Gretchen and I started dating again about a month later. But this time I had learned my lesson. No more moony eyes. I could be as detached and aloof as the next guy. It worked beautifully, except that after a few weeks Gretchen asked, “What’s wrong with you?”

“What do you mean, what’s wrong?”

“You’re not yourself,” she said. “You haven’t been for a long time.”

“I know,” I said, and let her in on my ruse. For the only time I remember, she became angry. Then she proposed a deal.

“You be who you are,” she said, “and I won’t go anywhere, at least for the rest of the summer.”

It was a bargain I quickly accepted. She was as good as her word.

Those weeks seemed golden, a bit unreal. One time as we said good night, I discarded the final wisp of my caution and told Gretchen that I loved her. She only smiled.

I came back from college to see her off to Stanford in mid-September. While Gretchen packed, I absently shot pool at her father’s table. When she finished, we took a last walk around her family’s horse pasture in the gathering September chill. I thought how dramatically our lives were about to diverge and was saddened. But more than anything, I was thankful for the fine, fun times we had spent over the last two summers.

Gretchen planned to find work in California next summer. For her, the serious part of life beckoned, and I knew what that meant.

“Good-bye,” I said as we stood at her front door.

“Don’t say ‘good-bye,’” she replied. “Say ‘see you later.’”

A month later, the last of the autumn leaves were falling, but the sky was a cloudless blue, the air crisp and invigorating. Classes were done for the day.

The telephone rang the second I stepped into my dorm room. I recognized Gretchen’s friend Julie’s voice on the other end of the line, and my heart soared. Julie was to be married the following month, and maybe Gretchen would be returning home for the wedding after all. But hearing the uncharacteristically quiet scratch of Julie’s voice, I knew before she told me that Gretchen was dead.

The previous morning Gretchen had collected one of her birthday presents from a college friend: a ride in a small plane. Shortly after takeoff, the craft lurched out of control and pitched into a marsh. Gretchen and her friend were killed instantly.

“Gretchen’s parents wondered if you would be a pallbearer,” Julie said.

“I’d be honored,” I heard myself reply. The word sounded strange even as it left my mouth. Honored? Is that what I felt?

I left my dormitory and walked aimlessly. I am told I sought out a campus priest, but eighteen years later I have no memory of that. How does a person grieve? I wondered, unable to cry.

The night after the funeral, I sat with my high-school buddy Joel in his Chevy Vega outside the restaurant where Gretchen’s mourning friends planned to congregate. Seeing him was the beginning of both my pain and my consolation, for as Joel spoke of Gretchen, his voice briefly failed. That tiny catch in my old friend’s voice dissolved whatever stood between my sorrow and me. My torrents of grief were unleashed.

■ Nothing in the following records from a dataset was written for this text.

-- ==== Sys2Proof/Tests/Slice0.lean ====
section
/-! SUPPORT. The model's own tests: the well-formedness check, worked numbers of the manual, and for every statement with
hypotheses a state and operands that meet them, clause by clause (`witness_…`). -/

namespace Sys2Proof.Machine.Tests

set_option Elab.async false

/-! ## Well-formedness -/

theorem test_setProfile_of_another_length_is_ill_formed :
    (Instr.setProfile (List.replicate 13 0)).wellFormed = false ∧ (Instr.setProfile (List.replicate 14 0)).wellFormed = true := by
  decide
theorem test_writePlan_of_another_length_is_ill_formed :
    (Instr.writePlan 0 (List.replicate 73 0)).wellFormed = false ∧
      (Instr.writePlan 0 (List.replicate 72 0)).wellFormed = true := by decide
theorem test_unassignedCommand_of_an_assigned_byte_is_ill_formed :
    (Instr.unassignedCommand 0x22#8 0).wellFormed = false ∧ (Instr.unassignedCommand 0x31#8 2).wellFormed = false ∧
      (Instr.unassignedCommand 0x31#8 3).wellFormed = true ∧ (Instr.unassignedCommand 0x42#8 2).wellFormed = true ∧
      (Instr.unassignedCommand 0x54#8 0).wellFormed = true := by decide
theorem test_cut_beyond_the_longest_data_is_ill_formed :
    (Instr.transactionCutShort (.inData 74)).wellFormed = false ∧
      (Instr.transactionCutShort (.inData 73)).wellFormed = true := by decide
theorem test_reception_beyond_the_longest_note_is_ill_formed :
    (Instr.noteCompletion 0 { fall := 0, symbols := List.replicate 145 (true, false) }).wellFormed = false ∧
      (Instr.noteCompletion 0 { fall := 8, symbols := List.replicate 144 (true, false) }).wellFormed = true := by
  decide +kernel
theorem test_readback_beyond_the_longest_note_is_ill_formed :
    (Instr.ownNoteCompletion (List.replicate 145 (true, false))).wellFormed = false ∧
      (Instr.ownNoteCompletion (List.replicate 144 (true, false))).wellFormed = true := by decide +kernel
/-! ## Small states -/

/-- A strobe record on a lane. -/
def strobe (channel : Fin 4) (lane : Option (Fin 8)) (reference : Reference) (cutPolicy : CutPolicy) : StrobeRecord :=
  { channel, lane, priority := 1, reference, delay := 100, onTime := 50, offTime := 30, pulses := 2, cutPolicy }

/-- A plan of two exposures with a strobe record on lane 3 and an unarbitrated one. -/
def plan (link : Link) : Plan :=
  { exposureTime := 2000, exposureOffset := 300, burstCount := 2, burstGap := 400, minFrameTime := 1500, divisor := 1
    phase := 0, repeatCount := 2, headMode := 1, headCode := 0x25, dark := false
    slots := #v[some (strobe 0 (some 3) .firstExpose .complete), some (strobe 1 none .mark .truncate), none, none], link }

/-- A rig of four stations of 250 ticks a slot; this is station 1. -/
def profile : Profile :=
  { width := 4, slotTime := 250, holdLimit := 50, stallLimit := 200, missLimit := 3, index := 1, divider := 4
    policy := .all, attention := 0 }

/-- The image of that profile. -/
def profileImage : List Byte := [4, 0, 250, 0, 50, 0, 200, 3, 1, 4, 0, 0, 0, 0]

/-- A table whose entry 0 repeats for ever and whose entry 1 links to it. -/
def table : PlanTable :=
  ((Vector.replicate 64 none).set 0 (some (plan (.repeats 0)))).set 1 (some (plan (.next 0)))
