-- ==== Sys2Proof/Machine/Step.lean ====
section
/-! DEFINITION. The step, one rising edge of `clk` (R9, R52), and the host's presentation of a table word. -/

namespace Sys2Proof.Machine

/-- One rising edge of `clk`. -/
def step (s : State) : Host.Outcome State Fault Refusal := cycle s

/-- The state with a table word placed where the next step finds its instruction. -/
def State.withFetchWord (s : State) (nbits w : Nat) : State := s.presentWord nbits w

end Sys2Proof.Machine
end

The next morning, Joel and I joined a procession from the Eickhofs’ lakeside summer house into the nearby woods. Gretchen’s sisters took turns carrying a small urn that contained her ashes. It was cool and sunny, and the fallen leaves crackled underfoot.

We came to a lone birch tree, its magnificent white bark standing out among the surrounding maples. Scratched into the trunk were the names of Gretchen, her father and her younger sister, as well as a date many years before.

Someone said a prayer. Gretchen’s father placed the urn in the ground below the birch. Above us, wind rustled through newly barren branches.

I was among the last to leave. I emerged from the woods that day into a different world, where memories of first love linger but summers always end.